Before I knew it, three years had passed. On this day, Du Kang came to the village to ask Liu Ling for wine money, and Liu Ling's daughter-in-law was very annoyed when she heard that this was the case, and said: "He didn't know whose wine he drank three years ago, and he died when he came back." I drank your wine! You're still asking for wine, and I'm going to have to ask for someone to ask for you!'
When Liu Ling's wife heard that Du Kang was coming to beg for wine money, she was angry and hateful, and stepped forward to pull Du Kang, crying and wanting to fight a life lawsuit with Du Kang.
Du Kang said: "He's not dead, he's drunk!" Take me to the place where he is buried. In this way, they came to the place where Liu Ling was buried, and when they opened the coffin, Liu Ling was neatly dressed, with a ruddy complexion, just like before her death. Du Kang stepped forward and patted him on the shoulder; shouted: "Liu Ling wake up!" Liu Ling wake up!"
Liu Ling's drunkenness has disappeared and she slowly woke up. He opened his sleepy eyes, stretched out his arms, yawned, blew out a snort of wine, and said proudly: "Good wine, it's so fragrant!"
Since then, the words "Du Kang fine wine, drunk for three years" have spread.
Of course, this is exaggerated folklore. But Du Kang wine does have the reputation of "opening the altar for ten miles, and drunk three next door".
The "Seven Sages of the Bamboo Forest" refers to the seven famous scholars of the Jin Dynasty: Ruan Ji, Ji Kang, Shan Tao, Liu Ling, Ruan Xian, Xiang Xiu and Wang Rong. They are uninhibited, often under the bamboo forest, singing and drinking.
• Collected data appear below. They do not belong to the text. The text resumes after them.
-- ==== Sys2Proof/Machine/Planes.lean ====
section
/-! DEFINITION. Planes, routes, stripe maps, plans and fences as the operator sets them (R170-R185, R239-R242), and plane notices
(R177). -/

namespace Sys2Proof.Machine

/-! ## Masks that change (R53, R171, R185) -/

/-- The rotation no longer bounds the sources per plane towards `d`: a valid destination other than the device itself whose window has no position
by right (R111, R185). -/
def degraded (s : State) (d : Nat) : Bool :=
  let e := routeEntry s (BitVec.ofNat 9 d)
  let a := (bitsSet (activeMask s (BitVec.ofNat 9 d))).length
  systemLevel s && reValid e && d != (ownId s).toNat && windowC (reLinks e) * a / 512 == 0

/-- Active masks have changed from those of `old`: PLANE_DEGRADED where a destination became degraded, and accesses held for a plane
that has left are pinned anew (R53, R185). -/
def planesChanged (old s : State) : State :=
  let s := (bankOf s (activeBank s)).foldl (fun s e => if degraded s e.1 && !(degraded old e.1) then raise srcMapper kPlaneDegraded e.1 [] none s else s) s
  s.dap.pins.foldl (fun s p => repin p.1 p.2.1 s) s

/-- The tallies of a pair are reset as its entry becomes valid (R242). -/
def resetTally (d : Nat) (s : State) : State :=
  let s := modSrcTally d (fun _ => { seen := BitVec.ofNat 32 (planPreload (planOf s d)) }) s
  modTgtTally d (fun t => { held := t.held }) s

/-- Entries of the active bank have changed from those of `old`: tallies of peers that became valid are reset, the default grant is
computed anew, and grants follow (R237, R239, R242). -/
def routesChanged (old s : State) : State :=
  let fresh := (bankOf s (activeBank s)).filter fun e => reValid e.2 && e.1 != (ownId s).toNat && !(reValid (routeEntry old (BitVec.ofNat 9 e.1)))
  planesChanged old (issueAll (fresh.foldl (fun s e => resetTally e.1 s) s))

/-! ## ROUTE_LOAD and ROUTE_COMMIT (R172, R178, R179) -/

/-- The inactive bank's settle time is not over (R179). -/
def unsettled (s : State) : Bool := !s.route.settled

/-- ROUTE_LOAD: the checks on its fields, then its entries are read (R172, R178, R179). -/
def runRouteLoad (pkt : List Word) (id : Nat) (s : State) : State :=
  let w := pw pkt 1
  let bank := bitAt w 32
  let n := bits w 16 10
  let first := bits w 0 9
  let pa := bits (pw pkt 2) 0 52
  if n = 0 ∨ 512 < n ∨ 512 < first + n ∨ pa % 16 ≠ 0 ∨ (!(systemLevel s) ∧ bank) ∨ (systemLevel s ∧ bank = s.route.epoch) then done id stBadCommand 0 s
  else if systemLevel s ∧ unsettled s then done id stBusy 0 s
  else issueRead (.mgmt id) [(pa, 16 * n)] 3 none none (mgmtWait id s)

/-- ROUTE_LOAD. -/
def execRouteLoad (ch : BitVec 21) (pkt : List Word) (s : State) : Host.Outcome State Fault Refusal :=
  .next (asOp 0x84 pkt (startOther ch pkt (runRouteLoad pkt)) s)

/-- An entry passes the checks of R170 and R172 for its index. -/
def routeOk (s : State) (d : Nat) (e : BitVec 128) : Bool :=
  !(e.getLsbD 104) && !(e.getLsbD 96)
  && (!(reValid e) || (decide (reRack e = d / 64) && decide (reSlot e = d % 64) && [48, 72, 96].contains (reLinks e)
      && (!(reMapEn e) || ((Tab.get [] s.route.maps (reMapIndex e)).headD 0 != 0))))
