-- ==== Sys2Proof/Machine/Clock.lean ====
section
/-! DEFINITION. Which partner Almanac follows, TIME_SET and TIME_PPS (R369, R372, R373), links that leave and enter the link-up mask (R171, R221, R226), and
the fabric ID (R444). -/

namespace Sys2Proof.Machine

/-! ## Which partner is followed (R369, R372) -/

/-- The time exchange of link `p`. -/
def timeLink (s : State) (p : Nat) : TimeLink := Tab.get {} s.alm.links p

/-- The state with a link's time exchange changed. -/
def modTime (p : Nat) (f : TimeLink → TimeLink) (s : State) : State :=
  { s with alm := { s.alm with links := Tab.put {} s.alm.links p (f (timeLink s p)) } }

/-- The device is the grandmaster: ALM_CTL.ROLE. -/
def isMaster (s : State) : Bool := bitAt s.alm.ctl 0

/-- Links whose partners report SYNCED. -/
def syncedLinks (s : State) : List (Nat × TimeLink) := s.alm.links.filter fun e => e.2.synced

/-- The better of two links to follow: the lower GM_ID, then the lower STEPS, then the lower plane, which comes first (R369). -/
def betterTime (a b : Nat × TimeLink) : Nat × TimeLink :=
  if b.2.gmId.toNat < a.2.gmId.toNat ∨ (b.2.gmId = a.2.gmId ∧ b.2.steps.toNat < a.2.steps.toNat) then b else a

/-- The link to follow. -/
def parentOf (s : State) : Option (Nat × TimeLink) :=
  match syncedLinks s with
  | [] => none
  | e :: es => some (es.foldl betterTime e)

/-- The rate limit of the servo: 500 ppm of 640 units, in 1/2^32 of a unit per AON cycle (R365, R371). -/
def rateLimit : Int := 1374389534

/-- The servo's next adjustment: the spec bounds it and gives no law for it, so it is a free value within ±500 ppm (R371, R373). -/
def servo (s : State) : State :=
  { s with free := s.free + 1, alm := { s.alm with rate := max (-rateLimit) (min rateLimit (Config.freeWord s.free).toInt) } }

/-- The parent is chosen anew after what a partner reports changed, or a link left (R369, R372): with none a follower that has had one
is in HOLDOVER at its last rate, one that never had one goes on in FREE_RUN. -/
def followTime (s : State) : State :=
  if isMaster s then s
  else match parentOf s with
    | none =>
      let st := match s.alm.state with
        | .freeRun => AlmState.freeRun
        | _ => .holdover
      { s with alm := { s.alm with parent := 0x7F, steps := 0xFF, state := st, goodRun := 0 } }
    | some (p, t) =>
      let st := if s.alm.state = .freeRun then AlmState.acquiring else s.alm.state
      { s with alm := { s.alm with parent := BitVec.ofNat 7 p, steps := if t.steps = 0xFF then 0xFF else t.steps + 1, gmId := t.gmId, state := st } }

/-- What link `p`'s partner reported is no longer used. -/
def timeLost (p : Nat) (s : State) : State := followTime { s with alm := { s.alm with links := Tab.put {} s.alm.links p {} } }

/-! ## Control flits and LINK_ID (R223, R226) -/

/-- Queue a CTRL flit on a link. -/
def queueCtrl (p : Nat) (sub : BitVec 8) (w1 : Word) (s : State) : State := modLink p (fun l => { l with ctrlq := l.ctrlq ++ [(sub, w1, 0, 0)] }) s

/-- The LINK_ID a device sends on link `p` (R223): plane, link count, role 0, fabric ID and ID_VALID, every rate supported. -/
def linkIdWord (s : State) (p : Nat) : Word :=
  place p 0 7 ||| place s.part.links 7 7 ||| place s.gbl.fabricId.toNat 15 9 ||| flag s.gbl.fabricValid 24 ||| place 7 25 3

/-- Send LINK_ID on link `p`. -/
def sendLinkId (p : Nat) (s : State) : State := queueCtrl p 0x08 (linkIdWord s p) s

/-! ## Leaving the link-up mask (R201, R221) -/

/-- The lines of stripes partly landed over link `p` are freed (R194, R221). -/
def dropPartials (p : Nat) (s : State) : State :=
  let mine := s.brn.partials.filter fun x => x.1 == p
  let s := { s with brn := { s.brn with partials := s.brn.partials.filter fun x => x.1 != p } }
  mine.foldl (fun s x => releaseLines x.2.1.toNat x.2.2 s) s

/-- A link's sequence state, queues, requests and replay copies as a link that has not joined has them (R201, R221). -/
def freshLink (l : Link) : Link :=
  { l with expected := 0, nextSeq := 0, acked := 0xFFFF, replay := [], resend := none, spillNext := 0, spillOldest := 0, spilled := 0,
           granaryIn := [], timer := none, nackHold := none, nackDue := none, txq := [], ctrlq := [], curfewq := [], tallyq := [], refreshq := [],
           tallyDue := none, rxLeft := 0, rxOver := false, overs := [], joined := false, retrainAt := none, quietAt := none, lpiWake := none, pause := none,
           phase := .detect, idDue := false, confirmed := false, switched := false, widthAsked := false, widthReq := none, widthTo := none, speedReq := false, speedAck := false, parkReq := false, parkSent := false, parkAgree := false,
           partnerId := none, standby := 0, timeAt := none }

/-- The sequence number of the copy that a read of link `p`'s Granary brings. -/
def granarySeq (p : Nat) : ReadFor → Option (BitVec 16)
  | .granary l q => if l.toNat = p then some q else none
  | _ => none

/-- Link `p` leaves the link-up mask: what is placed on its plane is lost, its copies and partly landed stripes go, its sequence state is
reset (R56, R201, R221 steps 5 to 7). -/
def leaveMask (p : Nat) (s : State) : State :=
  let t := planesChanged s (withRoute { s.route with
    linkUp := setBit s.route.linkUp p false, parkDrain := setBit s.route.parkDrain p false } s)
  let t := losePlane p (fun _ => true) t
  let t := dropPartials p t
  let t := { t with memp := { t.memp with reads := t.memp.reads.filter fun r => (granarySeq p r.use).isNone } }
  timeLost p (modLink p freshLink t)

/-- What a link does once it is out of the mask: it trains again, or is OFF with its EN clear (R221 step 7, R228). -/
def afterDown (l : Link) : Link := { l with state := if l.en then .training else .off, lanes := if l.en then l.lanes else 0 }

/-- A link is declared down (R221): LINK_DOWN, the event on operator vector 3, and the effects of R56 to R60. -/
def linkDown (p : Nat) (s : State) : State :=
  let s := leaveMask p (linkEvent 0 p (raise (srcLink p) kLinkDown p [] none s))
  holdDiag (modLink p afterDown s)

/-- A link raises MISWIRED and trains again every 100 ms (R226, R444); a joined one leaves the mask first. -/
def miswired (p plane : Nat) (s : State) : State :=
  let s := linkEvent 3 p (raise (srcLink p) kMiswired plane [] none s)
  let s := leaveMask p s
  modLink p (fun l => { l with state := .training, miswiredAt := some (now s) }) s

/-! ## The fabric ID (R444) -/

/-- The fabric ID a partner offers with ID_VALID = 1. -/
def offered (l : Link) : Option (BitVec 9) :=
  match l.partnerId with
  | some w => if bitAt w 24 then some (w.extractLsb' 15 9) else none
  | none => none

/-- Joined links, by number. -/
def joinedLinks (s : State) : List (Nat × Link) := s.lnk.links.filter fun e => e.2.joined

/-- The ID to take now: from the lowest joined link whose partner offers one, or as the operator wrote it; only with Almanac LOCKED or on
the grandmaster. -/
def idToTake (s : State) : Option (BitVec 9) :=
  if s.gbl.fabricValid || !(s.alm.state == .locked || isMaster s) then none
  else if s.gbl.fabricMode then (if s.gbl.idWritten then some s.gbl.fabricId else none)
  else (joinedLinks s).findSome? fun e => offered e.2

/-- A link's partner offers another valid ID than the device's own. -/
def mismatched (s : State) (l : Link) : Bool :=
  (s.gbl.fabricValid || (s.gbl.fabricMode && s.gbl.idWritten)) && (offered l).any (· ≠ s.gbl.fabricId)

/-- The fabric ID is taken when it can be: every joined link sends LINK_ID with ID_VALID = 1 (R442), and one whose partner offers another
ID leaves the mask. -/
def takeFabricId (s : State) : State :=
  match idToTake s with
  | none => s
  | some d =>
    let s := { s with gbl := { s.gbl with fabricId := d, fabricValid := true } }
    let s := (joinedLinks s).foldl (fun s e => sendLinkId e.1 s) s
    ((joinedLinks s).filter fun e => mismatched s e.2).foldl (fun s e => miswired e.1 (bits (e.2.partnerId.getD 0) 0 7) s) s

/-- A link joins: it enters the link-up mask with its numbers as R201 sets them, with the event on operator vector 3 (R226, R473). -/
def join (p : Nat) (s : State) : State :=
  let t := modLink p (fun l => { l with joined := true, miswiredAt := none, expected := 0, nextSeq := 0, acked := 0xFFFF, spillNext := 0, spillOldest := 0 }) (withRoute { s.route with linkUp := setBit s.route.linkUp p true } s)
  takeFabricId (linkEvent 1 p (planesChanged s t))

/-! ## TIME_SET and TIME_PPS (R373) -/

/-- TIME_SET. -/
def runTimeSet (pkt : List Word) (id : Nat) (s : State) : State :=
  let t := pw pkt 1
  if !(isMaster s) ∨ (earlier t (now s) ∧ s.route.linkUp ≠ 0) then done id stBadCommand 0 s
  else
    let old := now s
    done id stOk old { s with alm := { s.alm with now := t, frac := 0 } }

/-- TIME_SET. -/
def execTimeSet (ch : BitVec 21) (pkt : List Word) (s : State) : Host.Outcome State Fault Refusal :=
  .next (asOp 0x8D pkt (startOther ch pkt (runTimeSet pkt)) s)

/-- TIME_PPS: on the grandmaster with PPS_EN the servo moves the counter towards the second; followers ignore the edge. -/
def execTimePps (s : State) : Host.Outcome State Fault Refusal :=
  .next (if s.pins.pwrOk && !s.pins.aonReset && isMaster s && bitAt s.alm.ctl 1 && !(stoppedByCurfew s) then servo s else s)

end Sys2Proof.Machine
end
One of the most famous drunkards was Liu Ling. Liu Ling said to herself: "Born Liu Ling, in the name of wine, one drink and one drink, five buckets to solve the drunk"; "Wine Book" tells that Liu Ling often carries a wine jug with him, rides a deer cart, drinks while walking, and follows the car with digging tools, when he dies, he buries it on the spot.
Ruan Xian drank even more shamelessly, every time he drank with the Zongren, he always served wine in a large basin, without a wine glass or a spoon of wine utensils, everyone sat around the wine bowl and drank with their hands in their hands. The pigs came to drink, not only did they not rush, but Ruan Xian also got together with the pigs to drink.
Liu Ling once wrote a poem "Ode to Wine Virtue", to the effect that he has no trace, no room, and the curtain is on the ground, and he indulges in whatever he wants, whether he stops or walks, he drinks with a wine glass at any time, but wine is a business, and he knows the rest. I don't care what other people say. The more others want to comment, the more they want to drink, drink alcohol and sleep, drunk over is also in a trance, in the silent place, is a thunder down, can not hear, in the face of Mount Tai blind, do not know the weather is hot and cold, do not know the world's desire feelings.
Liu Ling's poem fully reflects the mentality of the literati in the Jin Dynasty, that is, due to social turmoil and long-term division, the ruler's strict control of some literati made the literati have to use wine to drown their sorrows, or use alcohol to avoid trouble, and vent their dissatisfaction with current politics with drunken rhetoric.